When you create an Enterprise changefeed, you can include the initial_scan = 'only'
option to specify that the changefeed should only complete a table scan. The changefeed emits messages for the table scan and then the job completes with a succeeded
status. As a result, you can create a changefeed with initial_scan = 'only'
to export data out of your database.
New in v23.1: You can also schedule a changefeed to use a changefeed initial scan for exporting data on a regular cadence.
The benefits of using changefeeds for this use case instead of export, include:
- Changefeeds are jobs, which can be paused, resumed, cancelled, scheduled, and altered.
- There is observability into a changefeed job using
SHOW CHANGEFEED JOBS
and the Changefeeds Dashboard in the DB Console. - Changefeed jobs have built-in checkpointing and retries.
- Changefeed sinks provide additional endpoints for your data.
- You can use the
format=csv
option withinitial_scan= 'only'
to emit messages in CSV format.
Changefeeds emit the same CSV format as EXPORT
. In v22.1, changefeeds emitted CSV data that wrapped some values in single quotes, which were not wrapped when exporting data with the EXPORT
statement.
Examples
Export data with a changefeed
To create a changefeed that will only complete an initial scan of a table(s), run the following:
CREATE CHANGEFEED FOR TABLE movr.users INTO '{scheme}://{host}:{port}?{query_parameters}' WITH initial_scan = 'only', format=csv;
Or, use CDC queries to filter the data that your changefeed emits:
CREATE CHANGEFEED INTO '{scheme}://{host}:{port}?{query_parameters}'
WITH initial_scan = 'only', format=csv AS SELECT name, city FROM movr.users;
The job will return a job ID once it has started.
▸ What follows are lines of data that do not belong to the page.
-- ==== Sys2Proof/Machine/Issue.lean ====
section
/-! DEFINITION. How a vector-stream instruction runs (R246 to R250, R291, R292, R451): what it captured, its length
check, the weir, its effect or its engine commands, and the vector-stream fault. -/
namespace Sys2Proof.Machine
open Sys2Proof

/-- What a vector-stream instruction does behind the weir (R162, R291): an effect performed at once, with its charge; an
effect on a plane region whose descriptor is read before the weir; or engine commands, whose descriptors are read before
the weir and whose charge stands in them. -/
inductive VAct where
  | now (ch : Charge) (body : State → Res Unit)
  | planes (ch : Charge) (issue : State → Res Desc) (body : Desc → State → Res Unit)
  | later (issue : State → Res (List Work))

/-- A vector-stream instruction under what it captured: the largest width of its vector operands (R248; 0 for none),
its waitc class (R300), and its effect. -/
structure VPlan where
  wmax : Nat
  cls : Nat
  act : VAct

/-- The plan of an instruction, for an environment and the strand at its issue. -/
abbrev Plan := VEnv → Strand → VPlan

/-- The engine commands of an instruction pass the weir together and are accepted, or wait with their descriptors
read (R162, R291). -/
def State.acceptAll (s : State) (l : List Work) : Res Unit :=
  match s.throughWeir (l.flatMap Work.charge) with
  | .ok _ s =>
    let wt := s.self.weirPass.getD 1
    .ok () (l.foldl (fun s w =>
      match w with
      | .fold d tile mode row abase sc _ =>
        s.accept (.fold d tile mode row abase sc wt) (Work.fold d tile mode row abase sc wt).groups
          (if l.length = 2 then some (s.nextId - 1) else none)
      | w => s.accept w w.groups) s)
  | .wait w s => .wait w (s.modSelf fun t => { t with parked := some l })
  | .trap c v s => .trap c v s

/-- What an instruction does, its descriptors read once and then its charge admitted (R162, R291). -/
def VAct.run (a : VAct) (s : State) : Res Unit :=
  match a with
  | .now ch body => (s.throughWeir ch).bind fun _ s => body s
  | .planes ch issue body =>
    (match s.self.descRead with
     | some d => Res.ok d s
     | none => issue s).bind fun d s =>
      ((s.modSelf fun t => { t with descRead := some d }).throughWeir ch).bind fun _ s => body d s
  | .later issue =>
    (match s.self.parked with
     | some l => Res.ok l s
     | none => issue s).bind fun l s => s.acceptAll l

/-- One attempt at a vector-stream instruction: the length check (R248), then its effect, with the accesses of the vector
stream (R397). -/
def State.attempt (s : State) (e : VEnv) (p : VPlan) : Res Unit :=
  if s.self.vlen < e.vn * p.wmax then .trap causeLength 0 s
  else (p.act.run { s with vec := true }).after fun t => { t with vec := s.vec }

/-- A vector-stream instruction has completed: what it held while it waited is dropped. -/
def Strand.vectorDone (t : Strand) : Strand :=
  { t with weirPass := none, parked := none, descRead := none, answers := [], placed := [], openCast := [], faultElem := 0
           rowData := [], resumed := false, wrote := false }

def State.vectorDone (s : State) : State := s.modSelf Strand.vectorDone

/-- The fault record of a vector-stream fault, before any page request (R452). -/
def faultRec (cause : BitVec 8) (va pc : Word) (elem depth : Nat) (word : BitVec 32) : FaultRec :=
  ⟨cause, 0, 0xFF, BitVec.ofNat 8 depth, 0, va, pc, BitVec.ofNat 16 elem, 0, word⟩

/-- The faults whose instruction has completed and is not performed again: the issue-word fault (R298), and the
expired read of a load, by its class (R315; log entry 33). -/
def faultCompletes (c : BitVec 8) (cls : Nat) : Bool := c = causeIssueWord || (c = causeExpired && cls = 1)

/-- A vector-stream fault (R451): the instruction returns to the vector queue with its record, its class counts it
again, and the strand stops until its dump. -/
def State.vectorFault (s : State) (c : BitVec 8) (va : Word) (word : BitVec 32) (e : VEnv) (cls : Nat)
    (issue : Option Issue) : State :=
  (s.dropOnce.leaveWeir s.cur).modSelf fun t =>
    let q : Queued :=
      ⟨word, e.pc, e.cap, issue, cls, 0, va, t.faultElem, issue.isNone && faultCompletes c cls, t.weirPass, t.cur,
        t.hostFault.2⟩
    { (t.modCount cls (· + 1)).vectorDone with
      vq := t.vq ++ [q], faults := [faultRec c va e.pc t.faultElem e.depth word], st := .dumping, inside := none }

/-- A vector-stream instruction of the program that governs `n` further words: it completes, waits at its place, or
faults (R246, R248). -/
def State.runPlan (plan : Plan) (n : Nat) (s : State) : State :=
  let e := s.self.venv
  let p := plan e s.self
  let next (s : State) : State := s.modSelf fun t => t.setPc (t.pc + BitVec.ofNat 64 (4 + 4 * n))
  match s.attempt e p with
  | .ok _ s => next s.vectorDone
  | .wait w s => s.waitOn w
  | .trap c v s => next (s.vectorFault c v s.self.word e p.cls none)

/-- A vector-stream instruction whose fields also meet the static conditions of R249. -/
def State.runVector (i : Instr) (plan : Plan) (s : State) : State :=
  if staticOk i then s.runPlan plan 0 else s.illegal

/-- An effect on the registers of the strand alone. -/
def regPlan (wmax : Nat) (ch : Charge) (f : Strand → Strand) : VPlan :=
  ⟨wmax, 0, .now ch fun s => .ok () (s.modSelf f)⟩

/-- The charge of a class that counts active elements (R291). -/
def activeCharge (cls : Nat) (k : BitVec 3) (e : VEnv) (t : Strand) : Charge := [(cls, e.count (e.act t k))]

/-- A register instruction that is charged by active elements. -/
def activePlan (wmax cls : Nat) (k : BitVec 3) (f : VEnv → Strand → Strand) : Plan :=
  fun e t => regPlan wmax (activeCharge cls k e t) (f e)

/-- A reduction or a permutation, charged by VN. -/
def wholePlan (wmax : Nat) (f : VEnv → Strand → Strand) : Plan := fun e _ => regPlan wmax [(5, e.vn)] (f e)

/-- A mask instruction, charged 1. -/
def maskPlan (f : VEnv → Strand → Strand) : Plan := fun e _ => regPlan 0 [(4, 1)] (f e)

/-- A transfer between a plane region and a vector register, charged by active elements. -/
def planesPlan (wmax cls wait : Nat) (k : BitVec 3) (issue : VEnv → State → Res Desc)
    (f : VEnv → Desc → State → Res Unit) : Plan :=
  fun e t => ⟨wmax, wait, .planes (activeCharge cls k e t) (issue e) (f e)⟩

/-- A vector memory instruction, charged by active elements. -/
def memPlan (wmax cls wait : Nat) (k : BitVec 3) (f : VEnv → State → Res Unit) : Plan :=
  fun e t => ⟨wmax, wait, .now (activeCharge cls k e t) (f e)⟩

/-- An engine command. -/
def enginePlan (wait : Nat) (f : VEnv → State → Res (List Work)) : Plan := fun e _ => ⟨0, wait, .later (f e)⟩

end Sys2Proof.Machine
end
You can use SHOW CHANGEFEED JOBS
to check on the status:
SHOW CHANGEFEED JOB {job ID};
When the scan has completed you will find the output shows succeeded
in the status
field.
Create a scheduled changefeed to export filtered data
This example creates a nightly export of some filtered table data with a scheduled changefeed that will run just after midnight every night. The changefeed uses CDC queries to query the table and filter the data it will send to the sink:
CREATE SCHEDULE sf_skateboard FOR CHANGEFEED INTO 'external://cloud-sink' WITH format=csv
AS SELECT current_location AS sf_address, id, type, status FROM vehicles
WHERE city = 'san francisco' AND type = 'skateboard'
RECURRING '1 0 * * *' WITH SCHEDULE OPTIONS on_execution_failure=retry, on_previous_running=start;
The schedule options control the schedule's behavior:
- If it runs into a failure,
on_execution_failure=retry
will ensure that the schedule retries the changefeed immediately. - If the previous scheduled changefeed is still running,
on_previous_running=start
will start a new changefeed at the defined cadence.